#### [YOUR INSTRUCTIONS]
Copy out, from the entries below, each line that holds the string "bind".

(Collected data)
=======

-- ==== Sys2Proof/Word.lean ====
section
/-! DEFINITION. The two widths the spec gives the core: the 16-bit word and the 7-bit address field (00_scope.md R7, R9). -/

namespace Sys2Proof

/-- A 16-bit word: the PC, a ROM word, an instruction, a word of the register file (R7, `WORD`). -/
abbrev Word := BitVec 16

/-- An instruction's address field, 7 bits, unsigned (R7, `ADDR_BITS`; R84: no offset, scaling or sign). -/
abbrev Addr := BitVec 7

end Sys2Proof
end

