-- ==== Sys2Proof/Machine/Flags.lean ====
section
/-! DEFINITION. The core has no condition codes and no instruction computes a flag (10_state.md R34). Its flag-like cells are the I/O registers in cells 16 to 19 (R29 to R32), named here. -/

namespace Sys2Proof.Machine

/-- IN_BIT, the last bit the input device delivered (R29). -/
def State.inBit (s : State) : Bool := s.cell Config.inBitCell

/-- IN_READY (R30). -/
def State.inReady (s : State) : Bool := s.cell Config.inReadyCell

/-- OUT_BIT, the bit to send (R31). -/
def State.outBit (s : State) : Bool := s.cell Config.outBitCell

/-- OUT_READY (R32). -/
def State.outReady (s : State) : Bool := s.cell Config.outReadyCell

end Sys2Proof.Machine
end

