-- ==== Sys2Proof/Machine/Assembler.lean ====
section
/-! DEFINITION. The spec's assembler syntax and pseudo-instructions (30_encoding.md R89, R90; D12). They add no behaviour: every line is words of the ROM. -/

namespace Sys2Proof.Machine

/-- The pseudo-instructions of R90. -/
inductive Pseudo where
  | not (b : Addr)
  | clr (b : Addr)
  | set (b : Addr)
  | mov1 (a b : Addr)
  | nop
  | jmp (k : Addr)
  | jmpr (a : Addr)
  | halt
  | skipif (c : Addr)
  deriving DecidableEq, Repr

/-- The expansion of a pseudo-instruction (R90). -/
def Pseudo.expand (p : Pseudo) : List Instr :=
  match p with
  | .not b => [.nand b b]
  | .clr b => [.xor b b]
  | .set b => [.xor b b, .nand b b]
  | .mov1 a b => [.xor b b, .xor a b]
  | .nop => [.copy 20 20]
  | .jmp k => [.load k 0]
  | .jmpr a => [.copy a 0]
  | .halt => [.xor 15 15]
  | .skipif c => [.xor c 15]

/-- The condition under which a pseudo-instruction at ROM index `n`, executed in the state `s`, has the effect R90 gives it. For
`jmp k` it is that the ROM stores a target at `EffIdx(k)`; where it stores none, the expansion faults (R122). -/
def Pseudo.condition (p : Pseudo) (n : Nat) (s : State) : Bool :=
  match p with
  | .not _ => true
  | .clr _ => true
  | .set _ => true
  | .mov1 a b => a != b
  | .nop => true
  | .jmp k => (s.rom.read (s.effIdx k)).isSome
  | .jmpr _ => true
  | .halt => n % 2 == 0
  | .skipif c => n % 2 == 1 && decide (16 ≤ c.toNat)

/-- A line of assembly (R89): an instruction, a pseudo-instruction, or `.word v`. -/
inductive AsmLine where
  | instr (i : Instr)
  | pseudo (p : Pseudo)
  | word (v : Word)
  deriving DecidableEq, Repr

/-- The ROM words of a line (R83, R89, R90). -/
def AsmLine.words (l : AsmLine) : List Word :=
  match l with
  | .instr i => [encode i]
  | .pseudo p => p.expand.map encode
  | .word v => [v]

/-- The ROM words of a program, line by line from ROM index 0. -/
def assemble (ls : List AsmLine) : List Word := ls.flatMap AsmLine.words

/-- A digit's value in the given base. -/
def digitValue (base : Nat) (c : Char) : Option Nat :=
  let n := c.toNat
  let v :=
    if 48 ≤ n ∧ n ≤ 57 then some (n - 48)
    else if 97 ≤ n ∧ n ≤ 102 then some (n - 87)
    else if 65 ≤ n ∧ n ≤ 70 then some (n - 55)
    else none
  v.bind fun d => if d < base then some d else none

/-- The value of a non-empty string of digits. -/
def digitsValue (base : Nat) (cs : List Char) : Option Nat :=
  if cs.isEmpty then none
  else cs.foldl (fun acc c => acc.bind fun n => (digitValue base c).map fun d => n * base + d) (some 0)

/-- A number in decimal or in `0x` hexadecimal (R89). -/
def parseNumber (cs : List Char) : Option Nat :=
  match cs with
  | '0' :: 'x' :: ds => digitsValue 16 ds
  | ds => digitsValue 10 ds

/-- An operand, 0 to 127 (R83). -/
def parseAddr (cs : List Char) : Option Addr :=
  (parseNumber cs).bind fun n => if n < 128 then some (BitVec.ofNat 7 n) else none

/-- A 16-bit value (R89). -/
def parseWord (cs : List Char) : Option Word :=
  (parseNumber cs).bind fun n => if n < 65536 then some (BitVec.ofNat 16 n) else none

/-- One more character before the tokens already read; the first component is the token under way. -/
def pushChar (c : Char) (st : List Char × List (List Char)) : List Char × List (List Char) :=
  let close := if st.1.isEmpty then st.2 else st.1 :: st.2
  if c = ' ' ∨ c = '\t' then ([], close)
  else if c = ',' then ([], [','] :: close)
  else (c :: st.1, st.2)

/-- The tokens of a line: words and commas; `;` starts a comment (R89). -/
def lineTokens (cs : List Char) : List (List Char) :=
  let st := (cs.takeWhile fun c => c != ';').foldr pushChar ([], [])
  if st.1.isEmpty then st.2 else st.1 :: st.2

/-- A line `mnemonic A, B`, `mnemonic A`, `mnemonic` or `.word v`, with the mnemonics of R82 and R90; no line for a blank one;
none where the text is no line of R89. -/
def parseLine (cs : List Char) : Option (List AsmLine) :=
  match lineTokens cs with
  | [] => some []
  | [m, a, [','], b] =>
    (parseAddr a).bind fun a => (parseAddr b).bind fun b =>
      if m = ['c', 'o', 'p', 'y'] then some [.instr (.copy a b)]
      else if m = ['l', 'o', 'a', 'd'] then some [.instr (.load a b)]
      else if m = ['n', 'a', 'n', 'd'] then some [.instr (.nand a b)]
      else if m = ['x', 'o', 'r'] then some [.instr (.xor a b)]
      else if m = ['m', 'o', 'v', '1'] then some [.pseudo (.mov1 a b)]
      else none
  | [m, a] =>
    if m = ['.', 'w', 'o', 'r', 'd'] then (parseWord a).map fun v => [.word v]
    else
      (parseAddr a).bind fun a =>
        if m = ['n', 'o', 't'] then some [.pseudo (.not a)]
        else if m = ['c', 'l', 'r'] then some [.pseudo (.clr a)]
        else if m = ['s', 'e', 't'] then some [.pseudo (.set a)]
        else if m = ['j', 'm', 'p'] then some [.pseudo (.jmp a)]
        else if m = ['j', 'm', 'p', 'r'] then some [.pseudo (.jmpr a)]
        else if m = ['s', 'k', 'i', 'p', 'i', 'f'] then some [.pseudo (.skipif a)]
        else none
  | [m] =>
    if m = ['n', 'o', 'p'] then some [.pseudo .nop]
    else if m = ['h', 'a', 'l', 't'] then some [.pseudo .halt]
    else none
  | _ => none

end Sys2Proof.Machine
end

=======

#### [ANSWER TO THIS TASK]
  v.bind fun d => if d < base then some d else none
  else cs.foldl (fun acc c => acc.bind fun n => (digitValue base c).map fun d => n * base + d) (some 0)
  (parseNumber cs).bind fun n => if n < 128 then some (BitVec.ofNat 7 n) else none
  (parseNumber cs).bind fun n => if n < 65536 then some (BitVec.ofNat 16 n) else none
    (parseAddr a).bind fun a => (parseAddr b).bind fun b =>
      (parseAddr a).bind fun a =>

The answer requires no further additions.